八王子市の窓口では「書かない窓口」やマイナンバーカードを使った申請の自動印字が始まっている。デジタルフロントスポット長房の現場から、DX推進計画、マイナンバーカードの普及率、総務省フロントヤード改革モデルプロジェクトまでを整理する。

麻の葉文様風にアレンジした点と線のネットワーク模様

住民票や証明書をもらうために市役所の窓口で申請書を手書きした経験がある方は多いはずです。八王子市ではその手書き作業そのものをなくす取り組みが始まっています。

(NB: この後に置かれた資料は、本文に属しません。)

/-- A codeword moves the decoder's action on a block: flags and row of the error pattern, block and data shifted. -/
theorem dec84_codeword_xor :
    classOf (encodeData d ^^^ e) = classOf e ∧
    dec84 (encodeData d ^^^ e) =
      { block := encodeData d ^^^ (dec84 e).block, data := d ^^^ (dec84 e).data, report := (dec84 e).report } := by
  obtain ⟨hsyndrome, hmismatch⟩ := encodeData_clean d
  have hs : syndrome (encodeData d ^^^ e) = syndrome e := by rw [syndrome_xor, hsyndrome]; exact BitVec.zero_xor
  have hm : mismatch (encodeData d ^^^ e) = mismatch e := by rw [mismatch_xor, hmismatch, Bool.false_xor]
  have hclass : classOf (encodeData d ^^^ e) = classOf e := by rw [classOf, classOf, hs, hm]
  have hblock : (dec84 (encodeData d ^^^ e)).block = encodeData d ^^^ (dec84 e).block := by
    rw [dec84_block, dec84_block, hs, hm]
    split
    · exact flipPos_xor _ _ _
    · rfl
  have hdata : (dec84 (encodeData d ^^^ e)).data = d ^^^ (dec84 e).data := by
    show extractData (dec84 (encodeData d ^^^ e)).block = _
    rw [hblock, extractData_xor, extractData_encodeData]
    rfl
  have hreport : (dec84 (encodeData d ^^^ e)).report = (dec84 e).report := by
    rw [dec84_report, dec84_report, hs, hm]
  refine ⟨hclass, ?_⟩
  rw [← hblock, ← hdata, ← hreport]

end Linearity

section Rows

variable (c e : CodeBlock)

/-- The flags that select a row of the policy table (R104). -/
theorem classify_eq_none_iff (m : Bool) (s : BitVec 3) : classify m s = .none ↔ m = false ∧ s = 0 := by
  revert m s
  decide

theorem classify_eq_corrected_iff (m : Bool) (s : BitVec 3) : classify m s = .corrected ↔ m = true ∧ s ≠ 0 := by
  revert m s
  decide

theorem classify_odd_iff (m : Bool) (s : BitVec 3) :
    classify m s = .corrected ∨ classify m s = .parity ↔ m = true := by
  revert m s
  decide

/-- A block with clean flags is the codeword of its data (R94, R111). -/
theorem encodeData_extractData : mismatch c = false ∧ syndrome c = 0 → encodeData (extractData c) = c := by
  revert c
  decide

theorem clean_iff_codeword : mismatch c = false ∧ syndrome c = 0 ↔ ∃ d, c = encodeData d := by
  constructor
  · intro hclean
    exact ⟨_, (encodeData_extractData c hclean).symm⟩
  · rintro ⟨d, rfl⟩
    exact (encodeData_clean d).symm

theorem classOf_eq_none_iff : classOf c = .none ↔ ∃ d, c = encodeData d :=
  (classify_eq_none_iff _ _).trans (clean_iff_codeword c)

/-- Only the `CORRECTED` row changes the block, as `CORRECT_P7` is 0 (R104, R106). -/
theorem dec84_block_of_ne_corrected (h : classOf c ≠ .corrected) : (dec84 c).block = c := by
  rw [dec84_block, if_neg]
  rintro ⟨hm, hs⟩
  exact h ((classify_eq_corrected_iff _ _).mpr ⟨hm, fun hzero => hs (congrArg BitVec.toNat hzero)⟩)

/-- Inverting the bit that the syndrome names clears both flags: the block becomes a codeword (R104, R111). -/
theorem clean_of_corrected (h : classOf c = .corrected) :
    mismatch (dec84 c).block = false ∧ syndrome (dec84 c).block = 0 := by
  have hbit : ∀ s : BitVec 3, syndrome (flipPos 0 (7 - s.toNat)) = s ∧ mismatch (flipPos 0 (7 - s.toNat)) = true := by
    decide
  obtain ⟨hm, hs⟩ := (classify_eq_corrected_iff _ _).mp h
  have hblock : (dec84 c).block = c ^^^ flipPos 0 (7 - (syndrome c).toNat) := by
    rw [dec84_block, if_pos ⟨hm, fun hzero => hs (BitVec.eq_of_toNat_eq hzero)⟩, flipPos_eq_xor]
  rw [hblock, mismatch_xor, syndrome_xor, (hbit _).1, (hbit _).2, hm]
  exact ⟨rfl, BitVec.xor_self⟩

/-- `NONE` and `CORRECTED` leave a codeword. -/
theorem dec84_block_codeword (h : classOf c = .none ∨ classOf c = .corrected) :
    ∃ d, (dec84 c).block = encodeData d := by
  obtain hnone | hcorrected := h
  · rw [dec84_block_of_ne_corrected c (by rw [hnone]; decide)]
    exact (classOf_eq_none_iff c).mp hnone
  · exact (clean_iff_codeword _).mp (clean_of_corrected c hcorrected)

end Rows

section ErrorPatterns

variable (d : DataBlock)

/-- A codeword as received without error. -/
theorem dec84_codeword : dec84 (encodeData d) = { block := encodeData d, data := d, report := 0x00 } := by
  have hpattern : dec84 0#8 = { block := 0, data := 0, report := 0x00 } := by decide
  obtain ⟨-, hdec⟩ := dec84_codeword_xor d 0#8
  rw [BitVec.xor_zero, hpattern] at hdec
  rw [hdec]
  exact congrArg₂ (fun b x => Decoded.mk b x 0x00) BitVec.xor_zero BitVec.xor_zero

/-- One error at positions 0 .. 6: the pattern is cleared. -/
theorem dec84_oneError (p : Fin 7) : dec84 (flipPos (encodeData d) p) =
    { block := encodeData d, data := d, report := packReport .corrected p (BitVec.ofNat 3 (7 - p)) } := by
  have hpattern : ∀ p : Fin 7, dec84 (flipPos 0 p) =
      { block := 0, data := 0, report := packReport .corrected p (BitVec.ofNat 3 (7 - p)) } := by decide
  obtain ⟨-, hdec⟩ := dec84_codeword_xor d (flipPos 0 p)
  rw [flipPos_eq_xor, hdec, hpattern]
  exact congrArg₂ (fun b x => Decoded.mk b x _) BitVec.xor_zero BitVec.xor_zero

/-- One error at position 7: the pattern is left, and no data bit stands there. -/
theorem dec84_parityError : dec84 (flipPos (encodeData d) 7) =
    { block := flipPos (encodeData d) 7, data := d, report := 0xF8 } := by
  have hpattern : dec84 (flipPos 0 7) = { block := flipPos 0 7, data := 0, report := 0xF8 } := by decide
  obtain ⟨-, hdec⟩ := dec84_codeword_xor d (flipPos 0 7)
  rw [flipPos_eq_xor, hdec, hpattern]
  exact congrArg (fun x => Decoded.mk _ x _) BitVec.xor_zero

/-- Two errors: the pattern is left, and spares the data exactly when no data position is among the two. -/
theorem dec84_twoErrors (p q : Fin 8) (hne : p ≠ q) :
    classOf (flipPos (flipPos (encodeData d) p) q) = .double ∧
    (dec84 (flipPos (flipPos (encodeData d) p) q)).block = flipPos (flipPos (encodeData d) p) q ∧
    (dec84 (flipPos (flipPos (encodeData d) p) q)).report =
      packReport .double 0 (BitVec.ofNat 3 (7 - p) ^^^ BitVec.ofNat 3 (7 - q)) ∧
    ((dec84 (flipPos (flipPos (encodeData d) p) q)).data = d ↔
      (p = 3 ∨ p = 5 ∨ p = 6 ∨ p = 7) ∧ (q = 3 ∨ q = 5 ∨ q = 6 ∨ q = 7)) := by
  have hpattern : ∀ p q : Fin 8, p ≠ q →
      classOf (flipPos (flipPos 0 p) q) = .double ∧
      (dec84 (flipPos (flipPos 0 p) q)).block = flipPos (flipPos 0 p) q ∧
      (dec84 (flipPos (flipPos 0 p) q)).report =
        packReport .double 0 (BitVec.ofNat 3 (7 - p) ^^^ BitVec.ofNat 3 (7 - q)) ∧
      ((dec84 (flipPos (flipPos 0 p) q)).data = 0 ↔
        (p = 3 ∨ p = 5 ∨ p = 6 ∨ p = 7) ∧ (q = 3 ∨ q = 5 ∨ q = 6 ∨ q = 7)) := by decide
  obtain ⟨hclass, hblock, hreport, hdata⟩ := hpattern p q hne
  obtain ⟨hclass', hdec⟩ := dec84_codeword_xor d (flipPos (flipPos 0 p) q)
  rw [flipPos_eq_xor (encodeData d), flipPos_xor, hdec]
  exact ⟨hclass'.trans hclass, congrArg (encodeData d ^^^ ·) hblock, hreport, xor_left_eq_self_iff.trans hdata⟩

end ErrorPatterns

/-- Settles O25: what `dec84` does with the patterns of no error, one error and two errors, moved by the codeword. -/
theorem singleErrorsCorrectedDoubleErrorsDetected : Obligations.SingleErrorsCorrectedDoubleErrorsDetected :=
  ⟨dec84_codeword, dec84_oneError, dec84_parityError, dec84_twoErrors, dec84_block_codeword⟩

section IntegerForms

variable (c : CodeBlock)

/-- `m` is the parity of the byte, whose integer bits are its positions from 7 down (R103). -/
theorem mismatch_eq_parity8 : mismatch c = parity8 c := by
  revert c
  decide

/-- The row is one of the two with `m = 1` exactly for a pattern of odd weight. -/
theorem odd_iff_corrected_or_parity : onesCount c % 2 = 1 ↔ classOf c = .corrected ∨ classOf c = .parity := by
  have hweight : ∀ x : CodeBlock, onesCount x % 2 = 1 ↔ parity8 x = true := by decide
  exact (hweight c).trans (mismatch_eq_parity8 c ▸ (classify_odd_iff _ _).symm)

end IntegerForms

/-- Settles O23: the masks pick the positions of R101, and a single inverted position of a codeword is a pattern of one
bit, whose syndrome is that bit's number. -/
theorem integerFormsOfTheDecoder : Obligations.IntegerFormsOfTheDecoder := by
  refine ⟨fun c => ⟨?check1, ?check2, ?check3, mismatch_eq_parity8 c, ?flip⟩, fun d p => ?single, by decide⟩
  case check1 | check2 | check3 =>
    revert c
    decide
  case flip =>
    have hbit : ∀ s : BitVec 3, flipPos 0 (7 - s.toNat) = BitVec.ofNat 8 (2 ^ s.toNat) := by decide
    rw [flipPos_eq_xor, hbit]
  case single =>
    have hpattern : ∀ p : Fin 8, (syndrome (flipPos 0 p)).toNat = 7 - p ∧ mismatch (flipPos 0 p) = true := by decide
    obtain ⟨hsyndrome, hmismatch⟩ := encodeData_clean d
    rw [flipPos_eq_xor, syndrome_xor, mismatch_xor, hsyndrome, hmismatch, Bool.false_xor]
    exact (congrArg (fun s => BitVec.toNat s = 7 - p ∧ _) BitVec.zero_xor).mpr (hpattern p)

/-- Settles O19: linearity reduces the distance of two codewords to the weight of one, and the data positions read the
data back. -/
theorem propertiesOfTheCode : Obligations.PropertiesOfTheCode := by
  have hweight : ∀ d, onesCount (encodeData d) = 0 ∨ onesCount (encodeData d) = 4 ∨ onesCount (encodeData d) = 8 := by
    decide
  have hminimum : ∀ d, d ≠ 0 → 4 ≤ onesCount (encodeData d) := by decide
  refine ⟨encodeData_xor, by decide, fun x y h => ?injective, extractData_encodeData, hweight, fun x y hne => ?distance,
    fun d => ?parity, encodeData_clean, by decide, by decide⟩
  case injective => rw [← extractData_encodeData x, h, extractData_encodeData]
  case distance =>
    rw [← encodeData_xor]
    exact hminimum _ (fun hzero => hne (BitVec.xor_eq_zero_iff.mp hzero))
  case parity => rw [← mismatch_eq_parity8, (encodeData_clean d).2]

/-- Settles O24: a report depends on the block only through `(m, s)`, of which there are sixteen values. -/
theorem reportEntriesAreTheSixteen : Obligations.ReportEntriesAreTheSixteen := by
  refine ⟨fun e => ⟨?occurs, ?legal⟩, fun c => ?fields⟩
  case occurs =>
    revert e
    decide
  case legal =>
    rintro ⟨c, rfl⟩
    exact dec84_report_legal c
  case fields =>
    have hreport : (dec84 c).report = packReport (classOf c) (reportPos (classOf c) (syndrome c)) (syndrome c) := rfl
    rw [hreport]
    unfold classOf
    generalize mismatch c = m
    generalize syndrome c = s
    revert m s
    decide

/-- Settles O26: the codeword is taken out of every claim, and what is left is counted over the error patterns. -/
theorem moreThanTwoErrorsAreNotGuaranteed : Obligations.MoreThanTwoErrorsAreNotGuaranteed := by
  intro d
  have hclass : ∀ e, classOf (encodeData d ^^^ e) = classOf e := fun e => (dec84_codeword_xor d e).1
  simp only [hclass]
  refine ⟨fun e => ⟨odd_iff_corrected_or_parity e, classOf_eq_none_iff e, fun hthree hdata => ?wrongData⟩, ?counts⟩
  case wrongData =>
    have hpattern : ∀ x : CodeBlock, onesCount x = 3 → (dec84 x).data ≠ 0 := by decide
    rw [(dec84_codeword_xor d e).2] at hdata
    exact hpattern e hthree (xor_left_eq_self_iff.mp hdata)
  case counts => decide

section SecondDecode

variable (c : CodeBlock)

/-- What the decoder leaves it does not correct again. -/
theorem classOf_dec84_block : classOf (dec84 c).block ≠ .corrected := by
  by_cases h : classOf c = .corrected
  · have hclass : classOf (dec84 c).block = .none := (classify_eq_none_iff _ _).mpr (clean_of_corrected c h)
    rw [hclass]
    decide
  · rwa [dec84_block_of_ne_corrected c h]

theorem dec84_block_twice : (dec84 (dec84 c).block).block = (dec84 c).block :=
  dec84_block_of_ne_corrected _ (classOf_dec84_block c)

theorem dec84_data_twice : (dec84 (dec84 c).block).data = (dec84 c).data :=
  congrArg extractData (dec84_block_twice c)

/-- A codeword is left after `NONE` and `CORRECTED`, and reported `NONE`. -/
theorem dec84_report_twice_codeword (h : classOf c = .none ∨ classOf c = .corrected) :
    (dec84 (dec84 c).block).report = 0x00 := by
  obtain ⟨d, hd⟩ := dec84_block_codeword c h
  rw [hd, dec84_codeword]

end SecondDecode

/-- Settles O27: the block that the decoder leaves is a codeword or the block it received. -/
theorem secondDecodeOfABlock : Obligations.SecondDecodeOfABlock := by
  intro c
  refine ⟨dec84_block_twice c, dec84_data_twice c, dec84_report_twice_codeword c, fun h => ?_⟩
  have hblock : (dec84 c).block = c := dec84_block_of_ne_corrected c (by obtain h | h := h <;> rw [h] <;> decide)
  exact ⟨hblock, congrArg (fun x => (dec84 x).report) hblock⟩

end Sys2Proof.Proofs

/-! ### Bits and blocks of a buffer (20_memory.md R37, R38; 40_buffer_ops.md R73, R75; 42_decoder.md R114)

A block as the bits of one storage word, and what one written bit leaves of the buffers and of the blocks. -/

namespace Sys2Proof.Proofs

open Sys2Proof Sys2Proof.Machine

section BlocksOfWords

variable (m : Memory) (i : Nat)

/-- A codeword block stands in its storage word position for position (R31, R37). -/
theorem readCode_eq_read : readCode m i = m.read i := by
  apply block_ext
  intro p hp
  rw [blockPos_readCode _ _ _ hp, blockPos, read_getLsbD _ _ _ (by omega)]
  congr 1
  omega

/-- Data blocks `2*j` and `2*j + 1` stand in the high and the low half of word `j` (R38). -/
theorem readData_eq_nibble : readData m i = (m.read (i / 2)).extractLsb' (if i % 2 = 0 then 4 else 0) 4 := by
  apply block_ext
  intro p hp
  have hlow : 4 - 1 - p < 4 := by omega
  rw [blockPos_readData _ _ _ hp, blockPos, BitVec.getLsbD_extractLsb', decide_eq_true hlow, Bool.true_and]
  split
  all_goals
    rw [read_getLsbD _ _ _ (by omega)]
    congr 1
    omega

end BlocksOfWords

/-- Settles O17: the bits of a block are bits of one word, and a half of a word is a quotient or a remainder by 16. -/
theorem blocksAreWordsAndNibbles : Obligations.BlocksAreWordsAndNibbles := by
  intro m i
  refine ⟨readCode_eq_read m i, ?_⟩
  rw [readData_eq_nibble]
  by_cases heven : i % 2 = 0
  · rw [if_pos heven, if_pos heven]
    exact extractLsb'_top_toNat (k := 4) (m := 4) _
  · rw [if_neg heven, if_neg heven]
    exact BitVec.extractLsb'_toNat ..

section WrittenBit

variable {b : Buf} {k k' : Arg} {v : Bool} {d : BitVec 16} {s : State}

/-- The state after a performed `SET b, k, v`, or a `FLIP b, k` that finds the opposite of `v` (R72, R73). -/
def bitWritten (b : Buf) (k : Arg) (v : Bool) (s : State) : State :=
  (s.setBuf b { s.core.buf b with words := bitWrite (s.core.buf b).words k.toNat v }).answer (okResponse 0 0)

theorem buf_bitWritten (b : Buf) (k : Arg) (v : Bool) (s : State) :
    (bitWritten b k v s).core.buf b = { s.core.buf b with words := bitWrite (s.core.buf b).words k.toNat v } :=
  buf_setBuf_answer ..

theorem eq_bitWritten_of_set {t : State} (hin : k.toNat < (s.core.buf b).len.toNat)
    (h : exec (.set b k v) s = .next t) : t = bitWritten b k v s :=
  next_inj (h.symm.trans (exec_set_performed hin))

theorem eq_bitWritten_of_flip {t : State} (hin : k.toNat < (s.core.buf b).len.toNat)
    (h : exec (.flip b k) s = .next t) : t = bitWritten b k (!bitRead (s.core.buf b).words k.toNat) s :=
  next_inj (h.symm.trans (exec_flip_performed hin))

デジタルフロントスポット長房の現場から、市のDX推進計画、マイナンバーカードの普及率、そして総務省の「フロントヤード改革」モデル事業までを整理します。


窓口で何が起きているのか —— デジタルフロントスポット長房の現場

令和6年(2024年)10月6日、八王子市初の窓口施設「デジタルフロントスポット長房」が開設されました。従来の窓口とは見た目からして違います。証明書等の記載台の代わりにキッズコーナーが設けられるなど、窓口空間そのものの発想を変えている点が特徴です。

中心となるのが「マイナピット」と呼ばれる機器です。マイナンバーカードをかざすと、カード内の情報が申請書に自動で印字され、手書きせずに申請書を作成できます。これがいわゆる「書かない窓口」の実体です。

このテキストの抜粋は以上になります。